Last month we published a post titled, "This new baseball rule being floated is the worst rule in the history of rules" regarding the rumor that teams might get to pick who bats in the ninth inning if trailing. Turns out, we were wrong.
On Wednesday, the Associated Press reported a different type of rules change is coming to minor league baseball. And it's even worse. Beginning this season, teams will start with a runner on second base if a game goes to extra innings. Yep, this is really happening.
This is baseball's answer to college football's overtime rules in which teams start on their opponents' 25-yard line. And yes, that rule also sucks.

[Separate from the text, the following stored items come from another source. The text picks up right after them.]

-- ==== Sys2Proof/Tests/Slice0.lean ====
section
/-! SUPPORT. Small tests, each with its expected value from spec/ (file and section in its comment), and a witness for every statement that has hypotheses. -/

namespace Sys2Proof.Tests

open Sys2Proof.Machine

/-! ### Helpers -/

/-- A text buffer of these codes, right after reset. -/
def withText (codes : List Byte) : State :=
  codes.foldl (fun s c => s.pushChar c) State.reset

/-- Source bytes from an address up, right after reset. -/
def withBytes (a : Nat) (bytes : List Byte) : State :=
  { State.reset with
    src := ((List.range bytes.length).zip bytes).foldl (fun m p => memWrite m (a + p.1) p.2) [] }

/-- The reset state with host actions pending. -/
def withActions (p : List HostAction) : State := { State.reset with pending := p }

/-- A field of the next state, where there is one. -/
def ofNext {α : Type} (f : State → α) : Outcome → Option α
  | .next t => some (f t)
  | .fault _ => none
  | .refused _ => none

/-- The fault, where there is one. -/
def faultOf : Outcome → Option Fault
  | .next _ => none
  | .fault f => some f
  | .refused _ => none

/-- The codes of an ASCII text. -/
def codes (s : List Char) : List Byte := s.map fun c => BitVec.ofNat 8 c.toNat

/-- The test font TF1: every bit of every non-space glyph is 1 (95_test_vectors.md). -/
def tf1 : GlyphRom := fun _ => Vector.replicate 7 (Vector.replicate 5 true)

/-- The test font TFR: column 4 alone (95_test_vectors.md). -/
def tfr : GlyphRom := fun _ => Vector.replicate 7 ((Vector.replicate 5 false).set 4 true)

/-! ### The assembler's refusals: an ill-formed line for each check of WellFormed -/

-- 30_encoding.md R78: "MRD 256, 0 or HXREC 0, 32".
theorem test_refuses_wide_row : Asm.wellFormed (.mrd (.num 256) (.num 0)) = false := by decide
theorem test_refuses_wide_col : Asm.wellFormed (.mrd (.num 0) (.num 256)) = false := by decide
theorem test_refuses_wide_count : Asm.wellFormed (.hxrec (.num 0) (.num 32)) = false := by decide
theorem test_refuses_wide_char : Asm.wellFormed (.txput (.num 256)) = false := by decide
theorem test_refuses_wide_glyph_char : Asm.wellFormed (.glu (.num 256) (.num 0)) = false := by decide
theorem test_refuses_wide_glyph_row : Asm.wellFormed (.glu (.chr 'A') (.num 256)) = false := by decide
theorem test_refuses_wide_addr : Asm.wellFormed (.srd (.num 0x10000)) = false := by decide
theorem test_refuses_wide_write_addr : Asm.wellFormed (.swr (.num 0x10000) (.num 0)) = false := by decide
theorem test_refuses_wide_byte : Asm.wellFormed (.swr (.num 0) (.num 256)) = false := by decide
theorem test_refuses_wide_record_addr : Asm.wellFormed (.hxrec (.num 0x10000) (.num 1)) = false := by decide
theorem test_refuses_wide_len : Asm.wellFormed (.encode (.num 0x20000)) = false := by decide
theorem test_refuses_non_ascii : Asm.wellFormed (.txput (.chr (Char.ofNat 0xE9))) = false := by decide
theorem test_refuses_non_ascii_text : Asm.wellFormed (.txstr ['A', Char.ofNat 0xE9]) = false := by decide
-- R79: "The assembler refuses it when addr + m > 0x10000".
theorem test_refuses_long_loadbuf : Asm.wellFormed (.loadbuf (.num 0xFFFF) [.num 1, .num 2]) = false := by decide
theorem test_refuses_wide_loadbuf_byte : Asm.wellFormed (.loadbuf (.num 0) [.num 256]) = false := by decide
theorem test_refuses_wide_loadbuf_addr : Asm.wellFormed (.loadbuf (.num 0x10000) []) = false := by decide
theorem test_refuses_long_fill : Asm.wellFormed (.fill (.num 0xFFFF) (.num 2) (.num 0)) = false := by decide
theorem test_refuses_wide_fill_value : Asm.wellFormed (.fill (.num 0) (.num 1) (.num 256)) = false := by decide
theorem test_refuses_wide_fill_addr : Asm.wellFormed (.fill (.num 0x10000) (.num 0) (.num 0)) = false := by decide
theorem test_refuses_non_ascii_count :
    Asm.wellFormed (.fill (.num 0) (.chr (Char.ofNat 0xE9)) (.num 0)) = false := by decide
-- R78: a value that fits its field is not refused though it is out of the command's range.
theorem test_accepts_out_of_range : Asm.wellFormed (.mrd (.num 7) (.num 255)) = true := by decide
-- 30_encoding.md section 5, worked encodings, from the text of the line.
theorem test_assembles_glu :
    assembleText [['G', 'L', 'U', ' ', '\'', 'A', '\'', ',', ' ', '6']] = some [0x05000641#32] := by decide
theorem test_assembles_hxrec :
    assembleText [['H', 'X', 'R', 'E', 'C', ' ', '0', 'x', '0', '0', '1', '0', ',', ' ', '1', '6']] =
      some [0x12001010#32] := by decide
theorem test_assembles_txstr :
    assembleText [['T', 'X', 'S', 'T', 'R', ' ', Char.ofNat 0x22, 'A', '1', Char.ofNat 0x22], ['R', 'E', 'N', 'D', 'E', 'R']] =
      some [0x01000000#32, 0x02000041#32, 0x02000031#32, 0x03000000#32] := by decide
theorem test_assembler_refuses_text : assembleText [['M', 'R', 'D', ' ', '2', '5', '6', ',', ' ', '0']] = none := by decide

“Player safety has been an area of growing concern for our partners at the Major League Baseball level, and the impact that lengthy extra innings games has on pitchers, position players and an entire organization was something that needed to be addressed," National Association of Professional Baseball Leagues president Pat O'Conner said in a statement.

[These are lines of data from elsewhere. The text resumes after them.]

-- ==== Sys2Proof/WellFormed.lean ====
section
/-! DEFINITION. Which terms of `Instr` are instructions of the machine, for a given assignment of the opcode bytes. -/

namespace Sys2Proof

/-- `b` is one of the four defined opcodes (30_encoding.md R53). -/
abbrev Opcodes.Defines (p : Opcodes) (b : Byte) : Prop :=
  b = p.ldaImm ∨ b = p.ldaZp ∨ b = p.ldaZpx ∨ b = p.jsr

/-- Every operand of every width is legal (30_encoding.md R52, R55 to R57); the fallback stands for the bytes
that are none of the four opcodes, and for no other (30_encoding.md R51, R58). -/
def Instr.wellFormed (p : Opcodes) : Instr → Bool
  | .ldaImm _ => true
  | .ldaZp _ => true
  | .ldaZpx _ => true
  | .jsr _ => true
  | .unrecognized b => !decide (p.Defines b)

end Sys2Proof
end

There's just one problem, Pat. There's no guarantee this will cut down on the number of lengthy extra innings games. Going back to the college football comparison, putting teams in scoring position certainly hasn't done that. Remember that game Eli Manning wound up throwing for about 17 touchdowns for Ole Miss? That lasted longer than the entire Godfather trilogy.
The NABPL also announced its keeping the pitch clock it introduced to the Triple-A and Double-A levels in 2015, and that it's lowering the time limit between pitches from 20 seconds to 15 seconds when there are no runners on base. Now that's an idea we wouldn't mind seeing promoted to the big leagues. Minor league baseball is also putting limits on the number of mound visits during games. Again, good.
At least, so far, there has been opposition to the extra-inning rule. According to the AP, Major League Baseball hoped to introduce it to Spring Training this year and starting with the 11th inning of the All-Star Game, but the MLB Players Association refused to agree.
Good for them. Speeding up the game is one thing, but completely changing the game is another. Let's hope this idea never makes it to the majors.